Baucus is leading a trade mission, mainly composed of business representatives from his home state. They have been visiting Asia since March 13 in a effort to open more markets to American products and establish more business connections that will help create US-based jobs.

Sources within the delegation revealed that it has been assured that China will purchase a significant amount of wheat from the largely rural state this year.

This is the Montana trade commission's first visit to Shanghai, officials said, and the state is also seeking business opportunities in transportation and telecommunications sectors, especially in the prospering East China area.

Baucus also highlighted the issues of the re-valuation of China's currency and intellectual property rights as key areas of US concern.

Minister of Commerce Bo Xilai told Baucus on Tuesday in Beijing that China is willing to further expand US trade and welcomes US enterprises to participate in Chinese markets.

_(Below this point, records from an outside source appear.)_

-- ==== Sys2Proof/Machine/Mailbox.lean ====
section
/-! DEFINITION. The STWD mailbox (R536 to R539), the host area of the journal store (R534, R535) and the readings of the
endpoint's sensors (R541). -/

namespace Sys2Proof.Machine

/-! ### Sensors (R541) -/

/-- R54, R541: DRAM stacks of the variant: one to a memory controller group (R479). -/
def Variant.stacks : Variant → Nat
  | .kl8x256 => 8
  | .kl8x128 => 4

/-- R108, R459: a PAIR counter summed over the physical bents. -/
def pairSum (n : Nat) (s : State) : Nat := (s.pair.phys.map (fun e => tget 0 e.2.cnt n)).foldl (· + ·) 0

/-- R541: the bits of state sensor 22. -/
def supplyBits (s : State) : Nat := (if s.power.warn then 1 else 0) + (if s.power.therm then 2 else 0) + (if s.power.brake then 4 else 0)

/-- R541: the reading of a sensor; none where the variant lacks it. The temperature of one stack is free up to the hottest (DESIGN CHOICE, assumption 84). -/
def sensor (id : Nat) (s : State) : Option Nat :=
  match id with
  | 1 => some s.power.vin
  | 2 => some s.power.iin
  | 3 => some s.power.pin
  | 4 => some s.power.tdie
  | 5 => some s.power.tdram
  | 14 => some (inService s).length
  | 15 => some (tget 0 s.errl.cnt 0)
  | 16 => some (tget 0 s.errl.cnt 1)
  | 17 => some (tget 0 s.errl.cnt 2)
  | 18 => some (tget 0 s.errl.cnt 3)
  | 19 => some (pairSum 3 s)
  | 20 => some (pairSum 2 s)
  | 21 => some (powerState s.power.phase)
  | 22 => some (supplyBits s)
  | n => if 6 ≤ n ∧ n ≤ 13 ∧ n - 6 < s.variant.stacks then some (Config.freeNat s.draw n % (s.power.tdram + 1)) else none

/-! ### The journal store (R534) -/

/-- R534: bytes of the host area. -/
def hostArea : Nat := 16777216

/-- R534, R535: byte off of the host area (DESIGN CHOICE, assumption 4). -/
def journalAt (s : State) (off : Nat) : Byte := (tget none s.steward.journal off).getD (Config.journalByte off)

/-- R109, R534: the 16 bytes of an entry of the error-log copy. -/
def copyBytes (e : ErrEntry) : List Byte :=
  leBytes 4 (e.code * 2 ^ 16 + e.kind * 2 ^ 12 + e.unit) ++ leBytes 4 e.addr ++
    leBytes 4 (e.detail % 256 * 2 ^ 24 + e.ctx % 4096 * 2 ^ 12 + e.addr / 2 ^ 32 % 256) ++ leBytes 4 e.time

/-! ### The mailbox (R536, R537) -/

/-- R537: GO: the command is captured; ignored while one runs. -/
def mailboxGo (s : State) : State :=
  let m := s.stwd
  if m.busy then s
  else fireModule 0 { s with stwd := { m with
    busy := true, done := false, cOpc := m.opc, cTag := m.tag, cAddr := m.addr, cLen := m.len.toNat, cArg0 := m.arg0.toNat, cPos := 0, result := none } }

/-- R536, R7: a write in the STWD block. -/
def writeStwd (off : Nat) (v : W32) (s : State) : State :=
  let m := s.stwd
  let put := fun (m : Stwd) => { s with stwd := m }
  match off with
  | 0x00 =>
    let s := put { m with done := m.done && !bitAt v 30, vec := BitVec.ofNat 11 (bitsOf v 16 11), ien := bitAt v 15 }
    if bitAt v 0 then mailboxGo s else s
  | 0x04 => put { m with tag := BitVec.ofNat 8 (bitsOf v 8 8), opc := BitVec.ofNat 8 (bitsOf v 0 8) }
  | 0x08 => put { m with held := some (v &&& ~~~4095#32) }
  | 0x0C => put { m with addr := joinHalves m.held m.addr v, held := none }
  | 0x10 => put { m with len := BitVec.ofNat 13 (bitsOf v 0 13) }
  | 0x14 => put { m with arg0 := v }
  | 0x18 => put { m with arg1 := v }
  | _ => s

/-- R539: the running command has its status. -/
def mbEnd (st : Nat) (s : State) : State := { s with stwd := { s.stwd with result := some (BitVec.ofNat 16 st) } }

/-- R538, R539: the running command has its status and results. -/
def mbRes (st r0 r1 : Nat) (s : State) : State :=
  { s with stwd := { s.stwd with result := some (BitVec.ofNat 16 st), res0 := BitVec.ofNat 32 r0, res1 := BitVec.ofNat 32 r1 } }

/-- R528, R538: a command of the mailbox; in recovery only 0x01 to 0x03. -/
def knownOpc (n : Nat) (s : State) : Bool := decide (1 ≤ n) && decide (n ≤ 11) && (!s.steward.recovery || decide (n ≤ 3))

/-- R537, R538: the steward core carries out the command the mailbox runs, where it is this one. -/
def mailbox (opc : Nat) (body : State → State) (s : State) : State :=
  if s.stwd.busy && decide (s.stwd.result = none) && decide (s.stwd.cOpc.toNat = opc) && knownOpc opc s then body s else s

/-- R537, R539: n bytes of the buffer from byte o, read or written through ATS without a PASID; a failure is HOST_PAGE, and a page being translated
makes the command wait. -/
def withBuffer (o n : Nat) (write : Bool) (k : Nat → State → State) (s : State) : State :=
  if n = 0 then k 0 s
  else match hostXl .steward 0 none true (0, 0) (s.stwd.cAddr.toNat + o) (!write, write) s with
    | .wait s => s
    | .fail _ s => mbEnd 3 s
    | .at a => if write then k a s else match takeHostBad a n s with
      | (true, s) => mbEnd 3 s
      | (false, s) => k a s

/-- Bytes written to host memory from byte a. -/
def putBytes (a : Nat) (bs : List Byte) (s : State) : State := ordered (bs.zipIdx.foldl (fun s e => putHost (a + e.2) e.1.toNat 1 s) s)

/-- R537, R539: the command ends: MBRSP and DONE, and a message where IEN is set. A command that is none of R538 is BAD_OPC. -/
def execMailboxComplete (s : State) : Host.Outcome State Fault Refusal :=
  let m := s.stwd
  let fin := fun (st : BitVec 16) =>
    let s := { s with stwd := { m with busy := false, done := true, status := st, rtag := m.cTag, result := none } }
    if m.ien then sendVec 0 m.vec.toNat s else s
  if !m.busy then .next s
  else match m.result with
    | some st => .next (fin st)
    | none => if knownOpc m.cOpc.toNat s then .next s else .next (fin 1)

/-! ### The commands (R538) -/

/-- R532, R538: FW_WRITE. -/
def fwWrite (ok : Bool) (s : State) : State :=
  let m := s.stwd
  if m.cArg0 % 4096 ≠ 0 ∨ slotSize ≤ m.cArg0 ∨ m.cLen = 0 ∨ 4096 < m.cLen then mbEnd 2 s
  else withBuffer 0 m.cLen false (fun a s =>
    let (st, s) := flashChunk false m.cArg0 ((List.range m.cLen).map (fun i => hostByteAt s (a + i))) ok s
    mbEnd st s) s

def execFwWrite (ok : Bool) (s : State) : Host.Outcome State Fault Refusal := .next (mailbox 1 (fwWrite ok) s)

/-- R526, R538: FW_VERIFY. -/
def fwVerify (s : State) : State :=
  if !lockFree false s then mbEnd 4 s
  else
    let b := inactive s
    let byte := fun i => (slotByte s b i).toNat
    mbRes (verifySlot s b) (slotSvn s b + slotVariants s b * 256) (byte 4 * 2 ^ 24 + byte 5 * 2 ^ 16 + byte 7 * 256 + byte 6) s

def execFwVerify (s : State) : Host.Outcome State Fault Refusal := .next (mailbox 2 fwVerify s)

/-- R533: FW_ACTIVATE. -/
def execFwActivate (ok : Bool) (s : State) : Host.Outcome State Fault Refusal :=
  .next (mailbox 3 (fun s => let (st, s) := activateSlot false ok s; mbEnd st s) s)

/-- R531: SVN_COMMIT. -/
def execSvnCommit (ok : Bool) (s : State) : Host.Outcome State Fault Refusal :=
  .next (mailbox 4 (fun s => let (st, s) := commitSvn ok s; mbRes st s.flash.minSvn s.stwd.res1.toNat s) s)

/-- R538: JREAD. -/
def jread (s : State) : State :=
  let m := s.stwd
  if 4096 < m.cLen ∨ hostArea < m.cArg0 + m.cLen then mbEnd 2 s
  else withBuffer 0 m.cLen true (fun a s => mbEnd 0 (putBytes a ((List.range m.cLen).map (fun i => journalAt s (m.cArg0 + i))) s)) s

def execJread (s : State) : Host.Outcome State Fault Refusal := .next (mailbox 5 jread s)

/-- R535, R538: one unit of a JWRITE is written; with none left the command has ended. -/
def jwriteUnit (s : State) : State :=
  let m := s.stwd
  withBuffer m.cPos 256 false (fun a s =>
    let s := { s with
      stwd := { s.stwd with cPos := m.cPos + 256 }
      steward := { s.steward with
        writes := s.steward.writes + 1
        journal := (List.range 256).foldl (fun t i => tset none t (m.cArg0 + m.cPos + i) (some (hostByteAt s (a + i)))) s.steward.journal } }
    if m.cLen ≤ m.cPos + 256 then mbEnd 0 s else s) s

/-- R492, R538: JWRITE, a unit at a time in ascending order. -/
def jwrite (s : State) : State :=
  let m := s.stwd
  if m.cArg0 % 256 ≠ 0 ∨ m.cLen % 256 ≠ 0 ∨ 4096 < m.cLen ∨ hostArea < m.cArg0 + m.cLen then mbEnd 2 s
  else if s.power.warn then mbEnd 8 (logRefused s)
  else if m.cLen = 0 then mbEnd 0 s
  else jwriteUnit s

def execJwrite (s : State) : Host.Outcome State Fault Refusal := .next (mailbox 6 jwrite s)

/-- R534, R538: LOG_READ: the entries held from the index on, as many as the buffer takes (DEDUCED, assumption 62). -/
def logRead (s : State) : State :=
  let m := s.stwd
  if m.cLen % 16 ≠ 0 ∨ 4096 < m.cLen then mbEnd 2 s
  else
    let bs := ((s.steward.log.drop m.cArg0).take (m.cLen / 16)).flatMap copyBytes
    withBuffer 0 bs.length true (fun a s => mbRes 0 s.steward.log.length s.stwd.res1.toNat (putBytes a bs s)) s

def execLogRead (s : State) : Host.Outcome State Fault Refusal := .next (mailbox 7 logRead s)

/-- R472, R538: SET_SLEEP. -/
def execSetSleep (s : State) : Host.Outcome State Fault Refusal :=
  .next (mailbox 8 (fun s => mbEnd 0 { s with sleep := s.stwd.cArg0.testBit 0 }) s)

/-- R492, R538: a change of the journal store's records is a unit write; supply warning refuses it. -/
def journalWrite (f : State → State) (s : State) : State :=
  if s.power.warn then mbEnd 8 (logRefused s)
  else mbEnd 0 (f { s with steward := { s.steward with writes := s.steward.writes + 1 } })

/-- R446, R538: CLEAR_RETIRED. -/
def clearRetired (s : State) : State :=
  let p := s.stwd.cArg0
  if p = 255 then journalWrite (fun s => { s with pair := { s.pair with retiredList := [] } }) s
  else if s.variant.physBents ≤ p then mbEnd 2 s
  else journalWrite (fun s => { s with pair := { s.pair with retiredList := tset false s.pair.retiredList p false } }) s

def execClearRetired (s : State) : Host.Outcome State Fault Refusal := .next (mailbox 9 clearRetired s)

/-- R426, R538: RUN_DISCARD of a run of the PF. -/
def runDiscard (s : State) : State :=
  let r := s.stwd.cArg0
  if !s.steward.runs.any (isRun 0 r) then mbEnd 10 s
  else journalWrite (fun s => { s with steward := { s.steward with runs := s.steward.runs.filter (fun e => !isRun 0 r e) } }) s

def execRunDiscard (s : State) : Host.Outcome State Fault Refusal := .next (mailbox 10 runDiscard s)

/-- R538, R541: SENSORS: 22 readings; the value of one that is unavailable is free (DESIGN CHOICE, assumption 84). -/
def sensors (s : State) : State :=
  let m := s.stwd
  if m.cLen < 256 ∨ 4096 < m.cLen then mbEnd 2 s
  else
    let bs := (List.range 22).flatMap (fun i => leBytes 4 ((sensor (i + 1) s).getD (Config.freeNat s.draw (32 + i))))
    withBuffer 0 88 true (fun a s => mbEnd 0 (putBytes a bs s.drawn)) s

def execSensors (s : State) : Host.Outcome State Fault Refusal := .next (mailbox 11 sensors s)

end Sys2Proof.Machine
end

On the US trade deficit with China, Bo said China has noticed the US concerns and has adopted a series of measures to resolve the problem.

The senator also expressed his concerns about China's value-added taxes on semiconductor sales and market access issues raised by US procurement laws.

The United States has begun action at the World Trade Organization challenging Chinese tax policies that Washington believes are an unfair barrier to semiconductor imports, US Trade Representative Robert Zoellick said Thursday.

The action against China on semiconductors is the first case brought by any country against Beijing since it joined the WTO.